(DATASET CONTENT)
/-- An open contact (R620 to R623). Positions are in 1/16 pixel. -/
structure Contact where
  id : Nat
  square : Nat
  plane : Nat
  cells : List Nat
  /-- order of opening -/
  order : Nat
  /-- elapsed time at which it opened -/
  opened : Nat
  /-- sense channel that holds it: class index and handle -/
  owner : Option (Nat × Nat)
  /-- DOWN has been reported to its channel -/
  told : Bool
  x : Nat
  y : Nat
  area : Nat
  peak : Nat
  edge : Bool
  persistent : Bool
  /-- start of the absorption period: elapsed time, and f of its cells then -/
  absorb : Option (Nat × List (Nat × Int))
  deriving DecidableEq, Repr

/-- A square as the sensing unit holds it (R615, R625 to R627, R632). STATE as R636: 0 UNSENSED, 1 CAPTURE,
2 ACTIVE, 3 STALE. -/
structure SqSense where
  state : Nat := 0
  touch : Plane := {}
  press : Plane := {}
  lastScan : Nat := 0
  temp : Option Int := none
  /-- elapsed time of the last accepted TEMP, and consecutive rejections for slew -/
  tempAt : Nat := 0
  slewRej : Nat := 0
  vsup : Nat := 0
  amb : Nat := 0xFFFFFFFF
  hot : Bool := false
  teleStale : Bool := false
  deriving DecidableEq, Repr

/-- An alarm input (R628, R629). -/
structure Alarm where
  /-- level sampled last, and for how many ms it has held -/
  raw : Bool := false
  held : Nat := 0
  active : Bool := false
  on : Bool := false
  chatter : Bool := false
  /-- milliseconds since each change of level in the last second -/
  changes : List Nat := []
  deriving DecidableEq, Repr

/-- The sensing unit beside its registers. -/
structure SnsSt where
  squares : Tab SqSense := []
  contacts : List Contact := []
  opens : Nat := 0
  /-- channels whose next report carries LOSS -/
  loss : List Nat := []
  alarms : Tab Alarm := []
  /-- bound layer handles, input × 4 + place (R630) -/
  bind : Tab Nat := []
  deriving DecidableEq, Repr

/-! ### Tables (R112 to R115, R445 to R453, R547 to R550) -/

/-- A layer create that waits for the shares of the other devices (R115). -/
structure Offer where
  /-- device that asked, its queue and tag -/
  dev : Nat
  queue : Nat
  tag : Nat
  idx : Nat
  handle : Nat
  /-- devices that have not answered -/
  waits : List Nat
  deriving DecidableEq, Repr

/-- Frames of an ingest channel of another device, as they arrive over table links (R549). -/
structure Remote where
  /-- the frame being received: RTP timestamp, surface, rows received -/
  ts : Nat
  slot : Nat
  rows : List Nat
  /-- the newest frame that is ready: surface, height, serial number, RTP timestamp -/
  newest : Option (Nat × Nat × Nat × Nat) := none
  /-- surface latched for the content being composed -/
  latched : Option Nat := none
  deriving DecidableEq, Repr

/-- The table beside its registers. -/
structure TblSt where
  /-- epoch as each device last told it, by device -/
  epochs : Tab Nat := []
  /-- devices of this part, this one left out -/
  part : List Nat := []
  /-- next turn and its present instant as the ruler's last TURN gave them, ns -/
  told : Option (Nat × Nat) := none
  offers : List Offer := []
  /-- the ruler and the epoch of the part that a resynchronisation joins (R452) -/
  joining : Option (Nat × Nat) := none
  /-- messages sent, by port -/
  sent : Tab Nat := []
  /-- alarm states of the other members: 1 input 0 on, 2 input 1 on -/
  alarms : Tab Nat := []
  /-- frames of ingest channels of other devices, by handle -/
  remote : Tab Remote := []
  deriving DecidableEq, Repr

/-! ### The whole state -/

/-- Everything the block holds but its HBM and its queue of commands. -/
structure Dev where
  /-- every register field that has left its reset value or been written, by address × 64 + low bit -/
  regs : Tab Nat := []
  acc : AccSt := {}
  time : TimeSt := {}
  ev : EvSt := {}
  q : QSt := {}
  ch : ChanSt := {}
  bank : BankSt := {}
  pwr : PwrSt := {}
  geo : GeoSt := {}
  sched : SchedSt := {}
  adm : AdmSt := {}
  pip : PipSt := {}
  mem : MemSt := {}
  comp : CompSt := {}
  cal : CalSt := {}
  push : PushSt := {}
  snk : SnkSt := {}
  ing : IngSt := {}
  blt : BltSt := {}
  sns : SnsSt := {}
  tbl : TblSt := {}
  /-- open values used so far: the model's own count, no state of the part -/
  free : Nat := 0
  /-- what the block sent out, newest first: the model's own record -/
  out : List OutMsg := []
  deriving DecidableEq, Repr

/-- The machine. -/
structure State where
  dev : Dev := {}
  /-- HBM bytes that differ from what an unlisted byte reads as, addresses strictly rising -/
  hbm : List Host.Cell := []
  /-- commands that wait, first in first out -/
  pending : List Instr := []
  deriving DecidableEq, Repr

/-- The block right after a power-on reset has begun: every register at its reset value, no image, no
channel, start-up not yet run (R838). -/
def State.reset : State := {}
(End DATASET CONTENT)
§ ABOUT THIS EXERCISE
Exactly as given, repeat each line above.

§ TASK RESULT
/-- An open contact (R620 to R623). Positions are in 1/16 pixel. -/
structure Contact where
  id : Nat
  square : Nat
  plane : Nat
  cells : List Nat
  /-- order of opening -/
  order : Nat
  /-- elapsed time at which it opened -/
  opened : Nat
  /-- sense channel that holds it: class index and handle -/
  owner : Option (Nat × Nat)
  /-- DOWN has been reported to its channel -/
  told : Bool
  x : Nat
  y : Nat
  area : Nat
  peak : Nat
  edge : Bool
  persistent : Bool
  /-- start of the absorption period: elapsed time, and f of its cells then -/
  absorb : Option (Nat × List (Nat × Int))
  deriving DecidableEq, Repr

/-- A square as the sensing unit holds it (R615, R625 to R627, R632). STATE as R636: 0 UNSENSED, 1 CAPTURE,
2 ACTIVE, 3 STALE. -/
structure SqSense where
  state : Nat := 0
  touch : Plane := {}
  press : Plane := {}
  lastScan : Nat := 0
  temp : Option Int := none
  /-- elapsed time of the last accepted TEMP, and consecutive rejections for slew -/
  tempAt : Nat := 0
  slewRej : Nat := 0
  vsup : Nat := 0
  amb : Nat := 0xFFFFFFFF
  hot : Bool := false
  teleStale : Bool := false
  deriving DecidableEq, Repr

/-- An alarm input (R628, R629). -/
structure Alarm where
  /-- level sampled last, and for how many ms it has held -/
  raw : Bool := false
  held : Nat := 0
  active : Bool := false
  on : Bool := false
  chatter : Bool := false
  /-- milliseconds since each change of level in the last second -/
  changes : List Nat := []
  deriving DecidableEq, Repr

/-- The sensing unit beside its registers. -/
structure SnsSt where
  squares : Tab SqSense := []
  contacts : List Contact := []
  opens : Nat := 0
  /-- channels whose next report carries LOSS -/
  loss : List Nat := []
  alarms : Tab Alarm := []
  /-- bound layer handles, input × 4 + place (R630) -/
  bind : Tab Nat := []
  deriving DecidableEq, Repr

/-! ### Tables (R112 to R115, R445 to R453, R547 to R550) -/

/-- A layer create that waits for the shares of the other devices (R115). -/
structure Offer where
  /-- device that asked, its queue and tag -/
  dev : Nat
  queue : Nat
  tag : Nat
  idx : Nat
  handle : Nat
  /-- devices that have not answered -/
  waits : List Nat
  deriving DecidableEq, Repr

/-- Frames of an ingest channel of another device, as they arrive over table links (R549). -/
structure Remote where
  /-- the frame being received: RTP timestamp, surface, rows received -/
  ts : Nat
  slot : Nat
  rows : List Nat
  /-- the newest frame that is ready: surface, height, serial number, RTP timestamp -/
  newest : Option (Nat × Nat × Nat × Nat) := none
  /-- surface latched for the content being composed -/
  latched : Option Nat := none
  deriving DecidableEq, Repr

/-- The table beside its registers. -/
structure TblSt where
  /-- epoch as each device last told it, by device -/
  epochs : Tab Nat := []
  /-- devices of this part, this one left out -/
  part : List Nat := []
  /-- next turn and its present instant as the ruler's last TURN gave them, ns -/
  told : Option (Nat × Nat) := none
  offers : List Offer := []
  /-- the ruler and the epoch of the part that a resynchronisation joins (R452) -/
  joining : Option (Nat × Nat) := none
  /-- messages sent, by port -/
  sent : Tab Nat := []
  /-- alarm states of the other members: 1 input 0 on, 2 input 1 on -/
  alarms : Tab Nat := []
  /-- frames of ingest channels of other devices, by handle -/
  remote : Tab Remote := []
  deriving DecidableEq, Repr

/-! ### The whole state -/

/-- Everything the block holds but its HBM and its queue of commands. -/
structure Dev where
  /-- every register field that has left its reset value or been written, by address × 64 + low bit -/
  regs : Tab Nat := []
  acc : AccSt := {}
  time : TimeSt := {}
  ev : EvSt := {}
  q : QSt := {}
  ch : ChanSt := {}
  bank : BankSt := {}
  pwr : PwrSt := {}
  geo : GeoSt := {}
  sched : SchedSt := {}
  adm : AdmSt := {}
  pip : PipSt := {}
  mem : MemSt := {}
  comp : CompSt := {}
  cal : CalSt := {}
  push : PushSt := {}
  snk : SnkSt := {}
  ing : IngSt := {}
  blt : BltSt := {}
  sns : SnsSt := {}
  tbl : TblSt := {}
  /-- open values used so far: the model's own count, no state of the part -/
  free : Nat := 0
  /-- what the block sent out, newest first: the model's own record -/
  out : List OutMsg := []
  deriving DecidableEq, Repr

/-- The machine. -/
structure State where
  dev : Dev := {}
  /-- HBM bytes that differ from what an unlisted byte reads as, addresses strictly rising -/
  hbm : List Host.Cell := []
  /-- commands that wait, first in first out -/
  pending : List Instr := []
  deriving DecidableEq, Repr

/-- The block right after a power-on reset has begun: every register at its reset value, no image, no
channel, start-up not yet run (R838). -/
def State.reset : State := {}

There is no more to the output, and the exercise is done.